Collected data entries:
>>>

/-- R142. `DEC_A1` completes when its footprint fits: four bytes R, G, B, A; alpha 0 and the colour `SLOT3_RGBA_RGB` at the special slot,
else the palette entry and alpha 255; `FT` is set by a special-slot pixel, `PT` never changes. -/
def Obligations.DecA1Completes : Prop :=
  ∀ (x y w : Coord) (blk : BitVec 64) (s : State),
    let P := palette4 config (le16 blk 0) (le16 blk 2) false
    let cidx := fun p : Lane => (le32 blk 4).extractLsb' (2 * p.val) 2
    (x.toNat + 4 ≤ w.toNat → ((y.toNat + 3) * w.toNat + x.toNat + 3) * 4 + 4 ≤ s.imgBytes →
      ∃ t, exec (.decA1 x y w blk) s = .next t ∧
        t.pc = s.pc + 1 ∧ t.responses = s.responses ++ [.ok] ∧
        (flagFT t.flags = true ↔ flagFT s.flags = true ∨ ∃ p, P.special = true ∧ cidx p = 3) ∧
        flagPT t.flags = flagPT s.flags ∧
        ∀ p : Lane,
          let a := ((y.toNat + p.val / 4) * w.toNat + (x.toNat + p.val % 4)) * 4
          let c := (P.pick (cidx p)).getD config.slot3
          readByte t.img a = some c.r ∧ readByte t.img (a + 1) = some c.g ∧ readByte t.img (a + 2) = some c.b ∧
          readByte t.img (a + 3) = some (if P.special = true ∧ cidx p = 3 then 0 else 255)) ∧
    (x.toNat + 4 > w.toNat ∨ ((y.toNat + 3) * w.toNat + x.toNat + 3) * 4 + 4 > s.imgBytes →
      exec (.decA1 x y w blk) s = .next (s.raise .footprintOutOfBounds)) ∧
    (∀ c : CmdWord, c.extractLsb' 176 2 = 0 → c.extractLsb' 178 1 = 1 →
      c.extractLsb' 128 16 = x → c.extractLsb' 144 16 = y → c.extractLsb' 160 16 = w → c.extractLsb' 0 64 = blk →
      performCommand c s = exec (.decA1 x y w blk) s)

/-- R151. `DEC_A4` completes when its footprint fits: the colour as `DEC_A1` from bytes 8 to 15 of the block, the alpha always the pixel's
own nibble times 17; `FT` is set by a nibble 0, `PT` by a nibble in 1 to 14. -/
def Obligations.DecA4Completes : Prop :=
  ∀ (x y w : Coord) (blk : BitVec 128) (s : State),
    let P := palette4 config (le16 blk 8) (le16 blk 10) false
    let cidx := fun p : Lane => (le32 blk 12).extractLsb' (2 * p.val) 2
    let nib := fun p : Lane => ((le64 blk 0).extractLsb' (4 * p.val) 4).toNat
    (x.toNat + 4 ≤ w.toNat → ((y.toNat + 3) * w.toNat + x.toNat + 3) * 4 + 4 ≤ s.imgBytes →
      ∃ t, exec (.decA4 x y w blk) s = .next t ∧
        t.pc = s.pc + 1 ∧ t.responses = s.responses ++ [.ok] ∧
        (flagFT t.flags = true ↔ flagFT s.flags = true ∨ ∃ p, nib p = 0) ∧
        (flagPT t.flags = true ↔ flagPT s.flags = true ∨ ∃ p, 1 ≤ nib p ∧ nib p ≤ 14) ∧
        ∀ p : Lane,
          let a := ((y.toNat + p.val / 4) * w.toNat + (x.toNat + p.val % 4)) * 4
          let c := (P.pick (cidx p)).getD config.slot3
          readByte t.img a = some c.r ∧ readByte t.img (a + 1) = some c.g ∧ readByte t.img (a + 2) = some c.b ∧
          readByte t.img (a + 3) = some (BitVec.ofNat 8 (nib p * 17))) ∧
    (x.toNat + 4 > w.toNat ∨ ((y.toNat + 3) * w.toNat + x.toNat + 3) * 4 + 4 > s.imgBytes →
      exec (.decA4 x y w blk) s = .next (s.raise .footprintOutOfBounds)) ∧
    (∀ c : CmdWord, c.extractLsb' 176 2 = 1 →
      c.extractLsb' 128 16 = x → c.extractLsb' 144 16 = y → c.extractLsb' 160 16 = w → c.extractLsb' 0 128 = blk →
      performCommand c s = exec (.decA4 x y w blk) s)

/-- R161. `DEC_A8` completes when its footprint fits: the colour from the palette forced to four colours, the alpha from the alpha table;
`FT` is set by a selected entry 0, `PT` by a selected entry in 1 to 254. -/
def Obligations.DecA8Completes : Prop :=
  ∀ (x y w : Coord) (blk : BitVec 128) (s : State),
    let P := palette4 config (le16 blk 8) (le16 blk 10) true
    let T := alphaTable (blkByte blk 0) (blkByte blk 1)
    let ea := fun p : Lane => alphaEntry T ((le48 blk 2).extractLsb' (3 * p.val) 3)
    (x.toNat + 4 ≤ w.toNat → ((y.toNat + 3) * w.toNat + x.toNat + 3) * 4 + 4 ≤ s.imgBytes →
      ∃ t, exec (.decA8 x y w blk) s = .next t ∧
        t.pc = s.pc + 1 ∧ t.responses = s.responses ++ [.ok] ∧
        (flagFT t.flags = true ↔ flagFT s.flags = true ∨ ∃ p, ea p = 0) ∧
        (flagPT t.flags = true ↔ flagPT s.flags = true ∨ ∃ p, 0 < (ea p).toNat ∧ (ea p).toNat < 255) ∧
        ∀ p : Lane,
          let a := ((y.toNat + p.val / 4) * w.toNat + (x.toNat + p.val % 4)) * 4
          ∃ c, P.pick ((le32 blk 12).extractLsb' (2 * p.val) 2) = some c ∧
            readByte t.img a = some c.r ∧ readByte t.img (a + 1) = some c.g ∧ readByte t.img (a + 2) = some c.b ∧
            readByte t.img (a + 3) = some (ea p)) ∧
    (x.toNat + 4 > w.toNat ∨ ((y.toNat + 3) * w.toNat + x.toNat + 3) * 4 + 4 > s.imgBytes →
      exec (.decA8 x y w blk) s = .next (s.raise .footprintOutOfBounds)) ∧
    (∀ c : CmdWord, c.extractLsb' 176 2 = 2 →
      c.extractLsb' 128 16 = x → c.extractLsb' 144 16 = y → c.extractLsb' 160 16 = w → c.extractLsb' 0 128 = blk →
      performCommand c s = exec (.decA8 x y w blk) s)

<<<

*Try it*
Going line by line, copy the data above exactly.

*Response*
/-- R142. `DEC_A1` completes when its footprint fits: four bytes R, G, B, A; alpha 0 and the colour `SLOT3_RGBA_RGB` at the special slot,
else the palette entry and alpha 255; `FT` is set by a special-slot pixel, `PT` never changes. -/
def Obligations.DecA1Completes : Prop :=
  ∀ (x y w : Coord) (blk : BitVec 64) (s : State),
    let P := palette4 config (le16 blk 0) (le16 blk 2) false
    let cidx := fun p : Lane => (le32 blk 4).extractLsb' (2 * p.val) 2
    (x.toNat + 4 ≤ w.toNat → ((y.toNat + 3) * w.toNat + x.toNat + 3) * 4 + 4 ≤ s.imgBytes →
      ∃ t, exec (.decA1 x y w blk) s = .next t ∧
        t.pc = s.pc + 1 ∧ t.responses = s.responses ++ [.ok] ∧
        (flagFT t.flags = true ↔ flagFT s.flags = true ∨ ∃ p, P.special = true ∧ cidx p = 3) ∧
        flagPT t.flags = flagPT s.flags ∧
        ∀ p : Lane,
          let a := ((y.toNat + p.val / 4) * w.toNat + (x.toNat + p.val % 4)) * 4
          let c := (P.pick (cidx p)).getD config.slot3
          readByte t.img a = some c.r ∧ readByte t.img (a + 1) = some c.g ∧ readByte t.img (a + 2) = some c.b ∧
          readByte t.img (a + 3) = some (if P.special = true ∧ cidx p = 3 then 0 else 255)) ∧
    (x.toNat + 4 > w.toNat ∨ ((y.toNat + 3) * w.toNat + x.toNat + 3) * 4 + 4 > s.imgBytes →
      exec (.decA1 x y w blk) s = .next (s.raise .footprintOutOfBounds)) ∧
    (∀ c : CmdWord, c.extractLsb' 176 2 = 0 → c.extractLsb' 178 1 = 1 →
      c.extractLsb' 128 16 = x → c.extractLsb' 144 16 = y → c.extractLsb' 160 16 = w → c.extractLsb' 0 64 = blk →
      performCommand c s = exec (.decA1 x y w blk) s)

/-- R151. `DEC_A4` completes when its footprint fits: the colour as `DEC_A1` from bytes 8 to 15 of the block, the alpha always the pixel's
own nibble times 17; `FT` is set by a nibble 0, `PT` by a nibble in 1 to 14. -/
def Obligations.DecA4Completes : Prop :=
  ∀ (x y w : Coord) (blk : BitVec 128) (s : State),
    let P := palette4 config (le16 blk 8) (le16 blk 10) false
    let cidx := fun p : Lane => (le32 blk 12).extractLsb' (2 * p.val) 2
    let nib := fun p : Lane => ((le64 blk 0).extractLsb' (4 * p.val) 4).toNat
    (x.toNat + 4 ≤ w.toNat → ((y.toNat + 3) * w.toNat + x.toNat + 3) * 4 + 4 ≤ s.imgBytes →
      ∃ t, exec (.decA4 x y w blk) s = .next t ∧
        t.pc = s.pc + 1 ∧ t.responses = s.responses ++ [.ok] ∧
        (flagFT t.flags = true ↔ flagFT s.flags = true ∨ ∃ p, nib p = 0) ∧
        (flagPT t.flags = true ↔ flagPT s.flags = true ∨ ∃ p, 1 ≤ nib p ∧ nib p ≤ 14) ∧
        ∀ p : Lane,
          let a := ((y.toNat + p.val / 4) * w.toNat + (x.toNat + p.val % 4)) * 4
          let c := (P.pick (cidx p)).getD config.slot3
          readByte t.img a = some c.r ∧ readByte t.img (a + 1) = some c.g ∧ readByte t.img (a + 2) = some c.b ∧
          readByte t.img (a + 3) = some (BitVec.ofNat 8 (nib p * 17))) ∧
    (x.toNat + 4 > w.toNat ∨ ((y.toNat + 3) * w.toNat + x.toNat + 3) * 4 + 4 > s.imgBytes →
      exec (.decA4 x y w blk) s = .next (s.raise .footprintOutOfBounds)) ∧
    (∀ c : CmdWord, c.extractLsb' 176 2 = 1 →
      c.extractLsb' 128 16 = x → c.extractLsb' 144 16 = y → c.extractLsb' 160 16 = w → c.extractLsb' 0 128 = blk →
      performCommand c s = exec (.decA4 x y w blk) s)

/-- R161. `DEC_A8` completes when its footprint fits: the colour from the palette forced to four colours, the alpha from the alpha table;
`FT` is set by a selected entry 0, `PT` by a selected entry in 1 to 254. -/
def Obligations.DecA8Completes : Prop :=
  ∀ (x y w : Coord) (blk : BitVec 128) (s : State),
    let P := palette4 config (le16 blk 8) (le16 blk 10) true
    let T := alphaTable (blkByte blk 0) (blkByte blk 1)
    let ea := fun p : Lane => alphaEntry T ((le48 blk 2).extractLsb' (3 * p.val) 3)
    (x.toNat + 4 ≤ w.toNat → ((y.toNat + 3) * w.toNat + x.toNat + 3) * 4 + 4 ≤ s.imgBytes →
      ∃ t, exec (.decA8 x y w blk) s = .next t ∧
        t.pc = s.pc + 1 ∧ t.responses = s.responses ++ [.ok] ∧
        (flagFT t.flags = true ↔ flagFT s.flags = true ∨ ∃ p, ea p = 0) ∧
        (flagPT t.flags = true ↔ flagPT s.flags = true ∨ ∃ p, 0 < (ea p).toNat ∧ (ea p).toNat < 255) ∧
        ∀ p : Lane,
          let a := ((y.toNat + p.val / 4) * w.toNat + (x.toNat + p.val % 4)) * 4
          ∃ c, P.pick ((le32 blk 12).extractLsb' (2 * p.val) 2) = some c ∧
            readByte t.img a = some c.r ∧ readByte t.img (a + 1) = some c.g ∧ readByte t.img (a + 2) = some c.b ∧
            readByte t.img (a + 3) = some (ea p)) ∧
    (x.toNat + 4 > w.toNat ∨ ((y.toNat + 3) * w.toNat + x.toNat + 3) * 4 + 4 > s.imgBytes →
      exec (.decA8 x y w blk) s = .next (s.raise .footprintOutOfBounds)) ∧
    (∀ c : CmdWord, c.extractLsb' 176 2 = 2 →
      c.extractLsb' 128 16 = x → c.extractLsb' 144 16 = y → c.extractLsb' 160 16 = w → c.extractLsb' 0 128 = blk →
      performCommand c s = exec (.decA8 x y w blk) s)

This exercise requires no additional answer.